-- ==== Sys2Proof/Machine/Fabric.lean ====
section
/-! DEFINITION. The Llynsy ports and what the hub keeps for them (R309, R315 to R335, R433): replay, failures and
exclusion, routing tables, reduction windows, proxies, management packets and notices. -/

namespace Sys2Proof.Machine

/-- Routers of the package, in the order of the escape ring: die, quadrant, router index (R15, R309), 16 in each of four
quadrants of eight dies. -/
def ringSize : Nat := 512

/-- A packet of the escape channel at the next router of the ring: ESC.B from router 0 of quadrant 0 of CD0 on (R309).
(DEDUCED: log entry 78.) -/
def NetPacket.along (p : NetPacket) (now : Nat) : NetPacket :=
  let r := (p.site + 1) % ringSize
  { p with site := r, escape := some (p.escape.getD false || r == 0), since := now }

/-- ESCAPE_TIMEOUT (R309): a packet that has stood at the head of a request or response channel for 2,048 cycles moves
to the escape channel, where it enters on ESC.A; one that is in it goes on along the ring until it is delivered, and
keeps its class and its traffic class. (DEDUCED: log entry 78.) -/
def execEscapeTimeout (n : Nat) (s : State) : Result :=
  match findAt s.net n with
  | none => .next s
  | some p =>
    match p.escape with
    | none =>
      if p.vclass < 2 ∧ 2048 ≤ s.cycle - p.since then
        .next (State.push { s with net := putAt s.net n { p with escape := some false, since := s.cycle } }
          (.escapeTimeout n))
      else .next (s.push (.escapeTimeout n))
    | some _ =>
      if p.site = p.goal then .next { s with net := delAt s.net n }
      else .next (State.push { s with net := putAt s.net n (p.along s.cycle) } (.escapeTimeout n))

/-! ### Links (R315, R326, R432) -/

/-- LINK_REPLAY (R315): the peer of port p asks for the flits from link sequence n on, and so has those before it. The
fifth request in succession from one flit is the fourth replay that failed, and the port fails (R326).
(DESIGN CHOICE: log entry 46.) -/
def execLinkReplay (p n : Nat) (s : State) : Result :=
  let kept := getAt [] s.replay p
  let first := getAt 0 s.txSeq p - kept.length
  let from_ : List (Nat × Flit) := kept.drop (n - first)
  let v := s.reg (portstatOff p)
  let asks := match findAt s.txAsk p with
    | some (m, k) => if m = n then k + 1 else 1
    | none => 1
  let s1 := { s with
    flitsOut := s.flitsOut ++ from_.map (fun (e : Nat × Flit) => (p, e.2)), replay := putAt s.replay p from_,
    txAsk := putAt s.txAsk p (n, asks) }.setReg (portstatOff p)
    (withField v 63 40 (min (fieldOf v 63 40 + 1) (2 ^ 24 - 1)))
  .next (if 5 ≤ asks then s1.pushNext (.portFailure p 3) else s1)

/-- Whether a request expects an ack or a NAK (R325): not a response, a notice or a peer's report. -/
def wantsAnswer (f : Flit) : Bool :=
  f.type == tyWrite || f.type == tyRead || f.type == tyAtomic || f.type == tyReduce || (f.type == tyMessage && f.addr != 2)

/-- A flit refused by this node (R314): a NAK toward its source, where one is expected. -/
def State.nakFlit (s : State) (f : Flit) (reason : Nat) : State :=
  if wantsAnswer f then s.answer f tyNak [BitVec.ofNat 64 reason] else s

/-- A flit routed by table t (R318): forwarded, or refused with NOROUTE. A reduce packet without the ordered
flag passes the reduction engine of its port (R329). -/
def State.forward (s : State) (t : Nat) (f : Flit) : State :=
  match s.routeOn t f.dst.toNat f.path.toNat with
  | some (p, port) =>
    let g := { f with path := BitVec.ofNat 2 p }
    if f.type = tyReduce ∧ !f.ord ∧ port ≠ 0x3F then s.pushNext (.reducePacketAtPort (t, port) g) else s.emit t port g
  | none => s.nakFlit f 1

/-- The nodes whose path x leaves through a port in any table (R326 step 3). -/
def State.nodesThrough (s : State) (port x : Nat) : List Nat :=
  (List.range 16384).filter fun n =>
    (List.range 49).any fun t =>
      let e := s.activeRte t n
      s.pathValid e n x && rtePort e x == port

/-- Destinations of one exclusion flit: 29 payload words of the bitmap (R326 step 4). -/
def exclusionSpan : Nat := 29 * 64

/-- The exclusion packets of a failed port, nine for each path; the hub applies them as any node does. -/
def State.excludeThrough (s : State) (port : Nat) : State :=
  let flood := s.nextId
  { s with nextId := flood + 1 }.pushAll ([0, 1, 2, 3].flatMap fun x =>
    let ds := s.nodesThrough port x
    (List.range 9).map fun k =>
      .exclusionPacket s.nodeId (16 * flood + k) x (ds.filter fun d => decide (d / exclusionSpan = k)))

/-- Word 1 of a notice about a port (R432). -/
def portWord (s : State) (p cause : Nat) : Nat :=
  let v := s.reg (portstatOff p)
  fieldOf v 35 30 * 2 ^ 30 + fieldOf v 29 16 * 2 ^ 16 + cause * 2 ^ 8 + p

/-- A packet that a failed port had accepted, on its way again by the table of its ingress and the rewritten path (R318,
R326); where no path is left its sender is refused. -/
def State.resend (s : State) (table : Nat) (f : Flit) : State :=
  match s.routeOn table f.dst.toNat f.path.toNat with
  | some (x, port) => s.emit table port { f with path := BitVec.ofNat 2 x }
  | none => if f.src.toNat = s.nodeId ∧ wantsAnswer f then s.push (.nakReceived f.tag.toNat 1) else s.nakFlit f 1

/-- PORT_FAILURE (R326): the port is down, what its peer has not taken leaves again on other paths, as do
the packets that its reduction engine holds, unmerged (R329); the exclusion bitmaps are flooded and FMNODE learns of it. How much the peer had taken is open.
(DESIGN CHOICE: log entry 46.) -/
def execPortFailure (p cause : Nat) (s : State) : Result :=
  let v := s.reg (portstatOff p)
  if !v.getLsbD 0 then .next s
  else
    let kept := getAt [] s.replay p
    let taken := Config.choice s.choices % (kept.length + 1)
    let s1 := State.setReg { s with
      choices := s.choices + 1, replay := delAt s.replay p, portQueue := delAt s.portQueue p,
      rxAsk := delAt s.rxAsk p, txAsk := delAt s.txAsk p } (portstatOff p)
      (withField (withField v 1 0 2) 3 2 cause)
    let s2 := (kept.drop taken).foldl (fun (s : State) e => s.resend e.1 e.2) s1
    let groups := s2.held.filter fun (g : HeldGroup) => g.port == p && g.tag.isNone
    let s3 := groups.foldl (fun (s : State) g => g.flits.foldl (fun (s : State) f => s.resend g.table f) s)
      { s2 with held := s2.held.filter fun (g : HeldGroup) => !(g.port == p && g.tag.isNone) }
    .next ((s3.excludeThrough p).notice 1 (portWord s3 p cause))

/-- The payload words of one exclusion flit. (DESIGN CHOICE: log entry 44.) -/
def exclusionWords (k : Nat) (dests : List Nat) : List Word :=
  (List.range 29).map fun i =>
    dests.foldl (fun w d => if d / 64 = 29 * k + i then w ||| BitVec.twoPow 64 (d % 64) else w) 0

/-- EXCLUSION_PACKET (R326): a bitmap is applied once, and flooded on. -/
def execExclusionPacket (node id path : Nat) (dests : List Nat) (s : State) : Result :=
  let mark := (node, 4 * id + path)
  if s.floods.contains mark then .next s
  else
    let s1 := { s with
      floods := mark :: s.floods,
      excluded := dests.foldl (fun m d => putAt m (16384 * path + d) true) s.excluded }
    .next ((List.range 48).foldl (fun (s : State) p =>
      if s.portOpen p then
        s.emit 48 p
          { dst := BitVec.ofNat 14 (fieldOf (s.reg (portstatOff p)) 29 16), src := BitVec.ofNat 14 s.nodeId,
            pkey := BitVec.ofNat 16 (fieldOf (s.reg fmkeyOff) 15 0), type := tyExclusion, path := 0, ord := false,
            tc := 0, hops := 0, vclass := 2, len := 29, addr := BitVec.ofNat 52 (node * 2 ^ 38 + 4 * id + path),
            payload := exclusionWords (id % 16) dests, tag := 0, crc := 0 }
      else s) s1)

...

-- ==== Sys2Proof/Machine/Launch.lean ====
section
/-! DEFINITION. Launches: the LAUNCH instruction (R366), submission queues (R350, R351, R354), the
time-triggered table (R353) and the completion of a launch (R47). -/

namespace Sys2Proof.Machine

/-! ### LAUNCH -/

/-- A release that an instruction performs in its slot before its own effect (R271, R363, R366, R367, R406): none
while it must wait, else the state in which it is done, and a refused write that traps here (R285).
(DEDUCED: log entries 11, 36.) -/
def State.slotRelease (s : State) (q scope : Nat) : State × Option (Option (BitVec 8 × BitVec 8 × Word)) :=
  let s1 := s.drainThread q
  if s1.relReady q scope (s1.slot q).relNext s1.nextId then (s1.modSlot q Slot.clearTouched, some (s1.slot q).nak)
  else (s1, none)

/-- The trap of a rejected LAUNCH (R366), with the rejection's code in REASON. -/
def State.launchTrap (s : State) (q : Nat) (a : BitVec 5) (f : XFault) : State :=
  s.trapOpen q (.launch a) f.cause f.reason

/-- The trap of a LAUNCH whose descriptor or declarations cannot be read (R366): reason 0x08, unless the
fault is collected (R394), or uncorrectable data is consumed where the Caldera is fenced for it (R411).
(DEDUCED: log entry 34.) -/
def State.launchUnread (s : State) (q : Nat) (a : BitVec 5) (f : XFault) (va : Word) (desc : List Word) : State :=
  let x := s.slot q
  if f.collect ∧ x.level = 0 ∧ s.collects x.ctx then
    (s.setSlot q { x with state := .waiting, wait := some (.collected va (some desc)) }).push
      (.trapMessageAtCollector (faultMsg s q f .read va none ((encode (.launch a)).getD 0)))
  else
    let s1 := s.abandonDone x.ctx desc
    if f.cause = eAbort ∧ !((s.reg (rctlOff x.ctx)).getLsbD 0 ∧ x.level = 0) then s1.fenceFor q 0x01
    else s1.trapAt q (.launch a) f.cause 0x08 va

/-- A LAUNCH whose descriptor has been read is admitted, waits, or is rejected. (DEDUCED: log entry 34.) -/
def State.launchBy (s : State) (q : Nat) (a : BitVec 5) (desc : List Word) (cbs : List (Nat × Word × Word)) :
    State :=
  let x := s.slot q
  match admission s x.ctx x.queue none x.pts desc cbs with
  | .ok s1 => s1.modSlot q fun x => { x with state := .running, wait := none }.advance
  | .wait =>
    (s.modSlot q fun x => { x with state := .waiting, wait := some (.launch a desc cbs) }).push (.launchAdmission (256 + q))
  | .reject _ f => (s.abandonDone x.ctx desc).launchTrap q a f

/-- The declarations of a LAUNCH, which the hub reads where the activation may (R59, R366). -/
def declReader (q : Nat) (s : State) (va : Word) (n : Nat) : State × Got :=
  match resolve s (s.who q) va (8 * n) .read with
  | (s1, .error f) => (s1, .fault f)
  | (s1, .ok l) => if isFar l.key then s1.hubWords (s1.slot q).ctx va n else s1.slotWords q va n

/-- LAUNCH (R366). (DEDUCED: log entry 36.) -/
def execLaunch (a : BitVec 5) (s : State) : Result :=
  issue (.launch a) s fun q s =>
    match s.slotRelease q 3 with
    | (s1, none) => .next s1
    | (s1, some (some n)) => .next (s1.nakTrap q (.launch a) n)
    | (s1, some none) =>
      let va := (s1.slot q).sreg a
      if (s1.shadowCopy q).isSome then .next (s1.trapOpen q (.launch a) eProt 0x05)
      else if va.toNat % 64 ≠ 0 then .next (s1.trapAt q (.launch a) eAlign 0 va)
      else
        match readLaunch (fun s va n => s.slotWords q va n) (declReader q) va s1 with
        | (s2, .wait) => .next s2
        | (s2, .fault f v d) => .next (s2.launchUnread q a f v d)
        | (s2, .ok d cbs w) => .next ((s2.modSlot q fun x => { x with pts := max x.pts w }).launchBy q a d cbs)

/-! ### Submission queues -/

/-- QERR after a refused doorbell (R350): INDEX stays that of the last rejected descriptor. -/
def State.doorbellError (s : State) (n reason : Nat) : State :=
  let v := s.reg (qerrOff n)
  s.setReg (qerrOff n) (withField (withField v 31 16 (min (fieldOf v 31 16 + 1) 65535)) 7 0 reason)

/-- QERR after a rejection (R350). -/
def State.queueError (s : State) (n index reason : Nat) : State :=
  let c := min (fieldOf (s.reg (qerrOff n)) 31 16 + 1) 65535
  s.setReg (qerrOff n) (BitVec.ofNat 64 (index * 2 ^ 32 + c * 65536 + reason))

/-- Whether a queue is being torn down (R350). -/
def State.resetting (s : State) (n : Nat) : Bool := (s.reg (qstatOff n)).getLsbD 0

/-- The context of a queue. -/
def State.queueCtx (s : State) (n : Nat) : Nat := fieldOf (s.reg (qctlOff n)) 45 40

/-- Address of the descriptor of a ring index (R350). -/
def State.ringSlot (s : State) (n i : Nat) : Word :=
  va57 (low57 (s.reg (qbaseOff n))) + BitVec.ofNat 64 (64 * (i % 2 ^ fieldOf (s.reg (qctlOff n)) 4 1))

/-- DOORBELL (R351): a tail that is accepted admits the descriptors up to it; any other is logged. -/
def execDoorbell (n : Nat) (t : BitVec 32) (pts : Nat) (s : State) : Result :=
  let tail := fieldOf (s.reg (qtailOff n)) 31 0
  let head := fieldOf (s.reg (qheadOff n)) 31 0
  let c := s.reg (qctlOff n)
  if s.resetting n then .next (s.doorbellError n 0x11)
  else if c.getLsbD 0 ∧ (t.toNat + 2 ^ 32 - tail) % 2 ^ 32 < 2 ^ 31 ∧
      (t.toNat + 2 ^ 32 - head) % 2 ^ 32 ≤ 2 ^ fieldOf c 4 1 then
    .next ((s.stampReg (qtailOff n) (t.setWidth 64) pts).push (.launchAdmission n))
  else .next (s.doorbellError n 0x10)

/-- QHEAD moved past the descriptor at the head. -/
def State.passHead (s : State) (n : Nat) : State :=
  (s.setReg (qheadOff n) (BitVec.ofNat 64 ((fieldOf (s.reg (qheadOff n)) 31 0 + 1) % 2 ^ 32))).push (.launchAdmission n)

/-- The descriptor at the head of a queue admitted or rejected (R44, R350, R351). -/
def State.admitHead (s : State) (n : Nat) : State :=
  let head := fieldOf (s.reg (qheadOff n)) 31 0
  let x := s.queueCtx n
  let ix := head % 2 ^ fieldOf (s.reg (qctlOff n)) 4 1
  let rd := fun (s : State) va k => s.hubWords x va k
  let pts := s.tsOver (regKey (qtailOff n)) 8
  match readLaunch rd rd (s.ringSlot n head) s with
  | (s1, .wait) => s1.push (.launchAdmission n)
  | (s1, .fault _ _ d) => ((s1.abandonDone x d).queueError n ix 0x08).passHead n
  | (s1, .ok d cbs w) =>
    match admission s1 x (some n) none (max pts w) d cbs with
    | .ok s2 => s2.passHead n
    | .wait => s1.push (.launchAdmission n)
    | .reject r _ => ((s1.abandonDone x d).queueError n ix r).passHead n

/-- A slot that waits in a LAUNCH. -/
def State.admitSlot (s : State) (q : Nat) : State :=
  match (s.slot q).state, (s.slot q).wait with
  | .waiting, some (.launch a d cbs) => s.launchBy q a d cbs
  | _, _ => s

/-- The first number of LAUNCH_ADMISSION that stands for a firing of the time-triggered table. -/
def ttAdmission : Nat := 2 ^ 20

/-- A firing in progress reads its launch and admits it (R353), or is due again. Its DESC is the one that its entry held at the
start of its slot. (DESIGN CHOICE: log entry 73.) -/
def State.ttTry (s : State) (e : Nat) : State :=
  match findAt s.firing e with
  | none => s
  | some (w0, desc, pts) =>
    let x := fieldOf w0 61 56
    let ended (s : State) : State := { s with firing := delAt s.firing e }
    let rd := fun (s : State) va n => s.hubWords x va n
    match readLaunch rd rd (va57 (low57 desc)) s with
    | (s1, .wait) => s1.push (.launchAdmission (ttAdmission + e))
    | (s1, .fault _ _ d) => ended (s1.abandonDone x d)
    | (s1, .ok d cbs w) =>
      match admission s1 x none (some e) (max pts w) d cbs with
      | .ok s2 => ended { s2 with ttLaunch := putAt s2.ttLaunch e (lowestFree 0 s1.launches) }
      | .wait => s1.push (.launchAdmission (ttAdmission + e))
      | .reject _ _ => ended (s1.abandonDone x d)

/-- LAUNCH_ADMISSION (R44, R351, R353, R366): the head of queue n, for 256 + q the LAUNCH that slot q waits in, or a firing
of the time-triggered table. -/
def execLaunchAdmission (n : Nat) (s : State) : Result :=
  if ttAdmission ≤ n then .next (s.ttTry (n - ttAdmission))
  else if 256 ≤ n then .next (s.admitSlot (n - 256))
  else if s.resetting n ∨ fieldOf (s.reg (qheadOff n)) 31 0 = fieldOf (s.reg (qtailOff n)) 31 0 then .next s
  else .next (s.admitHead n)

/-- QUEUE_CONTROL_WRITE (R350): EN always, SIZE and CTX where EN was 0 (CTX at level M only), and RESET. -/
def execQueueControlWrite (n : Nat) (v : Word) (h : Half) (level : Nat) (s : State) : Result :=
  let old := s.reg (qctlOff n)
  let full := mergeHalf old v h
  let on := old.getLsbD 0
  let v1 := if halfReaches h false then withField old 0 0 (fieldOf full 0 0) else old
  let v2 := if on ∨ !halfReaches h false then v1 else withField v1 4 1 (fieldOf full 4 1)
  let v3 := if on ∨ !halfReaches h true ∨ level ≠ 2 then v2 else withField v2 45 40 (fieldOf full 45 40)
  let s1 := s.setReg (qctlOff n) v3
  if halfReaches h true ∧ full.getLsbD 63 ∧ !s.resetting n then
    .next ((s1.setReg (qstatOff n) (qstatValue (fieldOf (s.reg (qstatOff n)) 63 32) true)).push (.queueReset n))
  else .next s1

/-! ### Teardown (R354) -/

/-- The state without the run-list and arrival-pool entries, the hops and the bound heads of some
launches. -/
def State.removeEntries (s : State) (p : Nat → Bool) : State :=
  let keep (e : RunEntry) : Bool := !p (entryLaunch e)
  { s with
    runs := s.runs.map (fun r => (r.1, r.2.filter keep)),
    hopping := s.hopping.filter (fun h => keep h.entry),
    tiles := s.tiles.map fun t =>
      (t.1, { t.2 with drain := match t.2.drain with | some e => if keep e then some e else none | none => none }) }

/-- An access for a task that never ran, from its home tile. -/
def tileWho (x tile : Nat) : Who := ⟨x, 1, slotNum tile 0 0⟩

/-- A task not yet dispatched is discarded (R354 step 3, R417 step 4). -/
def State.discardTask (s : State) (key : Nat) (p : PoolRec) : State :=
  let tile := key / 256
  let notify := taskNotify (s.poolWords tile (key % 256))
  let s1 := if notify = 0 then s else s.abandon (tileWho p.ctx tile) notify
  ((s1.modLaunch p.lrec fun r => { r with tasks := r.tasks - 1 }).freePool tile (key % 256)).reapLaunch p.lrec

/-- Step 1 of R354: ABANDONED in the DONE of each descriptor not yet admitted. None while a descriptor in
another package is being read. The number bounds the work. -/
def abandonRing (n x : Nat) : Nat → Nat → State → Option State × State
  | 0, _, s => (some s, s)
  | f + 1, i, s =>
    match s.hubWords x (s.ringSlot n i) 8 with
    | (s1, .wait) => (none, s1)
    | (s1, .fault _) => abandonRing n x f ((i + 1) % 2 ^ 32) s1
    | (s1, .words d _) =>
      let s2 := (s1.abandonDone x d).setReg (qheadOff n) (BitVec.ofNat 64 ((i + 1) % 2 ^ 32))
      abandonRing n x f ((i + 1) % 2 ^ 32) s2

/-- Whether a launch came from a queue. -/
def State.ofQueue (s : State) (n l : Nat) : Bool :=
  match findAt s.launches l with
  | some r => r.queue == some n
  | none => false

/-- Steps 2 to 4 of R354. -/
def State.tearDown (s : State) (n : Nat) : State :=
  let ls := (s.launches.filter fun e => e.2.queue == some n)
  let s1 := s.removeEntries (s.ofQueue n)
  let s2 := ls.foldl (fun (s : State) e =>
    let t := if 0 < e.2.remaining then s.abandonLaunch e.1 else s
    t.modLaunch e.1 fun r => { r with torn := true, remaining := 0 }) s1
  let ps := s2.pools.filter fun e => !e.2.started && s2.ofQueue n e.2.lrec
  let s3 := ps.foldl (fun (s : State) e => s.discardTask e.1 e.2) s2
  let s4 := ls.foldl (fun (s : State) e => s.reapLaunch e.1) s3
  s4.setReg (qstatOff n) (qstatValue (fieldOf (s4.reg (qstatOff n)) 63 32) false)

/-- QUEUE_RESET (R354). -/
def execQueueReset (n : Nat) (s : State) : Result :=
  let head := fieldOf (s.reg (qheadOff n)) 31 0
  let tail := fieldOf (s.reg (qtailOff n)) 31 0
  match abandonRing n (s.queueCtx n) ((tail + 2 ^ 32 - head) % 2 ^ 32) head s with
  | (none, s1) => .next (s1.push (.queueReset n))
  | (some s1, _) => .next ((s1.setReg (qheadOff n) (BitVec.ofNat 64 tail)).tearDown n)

> **WHAT NEEDS TO BE DONE**: Among the records above, only the lines between the line holding "if (s1.shadowCopy q).isSome" and the line holding "let c := min", inclusive, are to be output, exactly as written.

> **REPLY TO THE TASK**:
      if (s1.shadowCopy q).isSome then .next (s1.trapOpen q (.launch a) eProt 0x05)
      else if va.toNat % 64 ≠ 0 then .next (s1.trapAt q (.launch a) eAlign 0 va)
      else
        match readLaunch (fun s va n => s.slotWords q va n) (declReader q) va s1 with
        | (s2, .wait) => .next s2
        | (s2, .fault f v d) => .next (s2.launchUnread q a f v d)
        | (s2, .ok d cbs w) => .next ((s2.modSlot q fun x => { x with pts := max x.pts w }).launchBy q a d cbs)

/-! ### Submission queues -/

/-- QERR after a refused doorbell (R350): INDEX stays that of the last rejected descriptor. -/
def State.doorbellError (s : State) (n reason : Nat) : State :=
  let v := s.reg (qerrOff n)
  s.setReg (qerrOff n) (withField (withField v 31 16 (min (fieldOf v 31 16 + 1) 65535)) 7 0 reason)

/-- QERR after a rejection (R350). -/
def State.queueError (s : State) (n index reason : Nat) : State :=
  let c := min (fieldOf (s.reg (qerrOff n)) 31 16 + 1) 65535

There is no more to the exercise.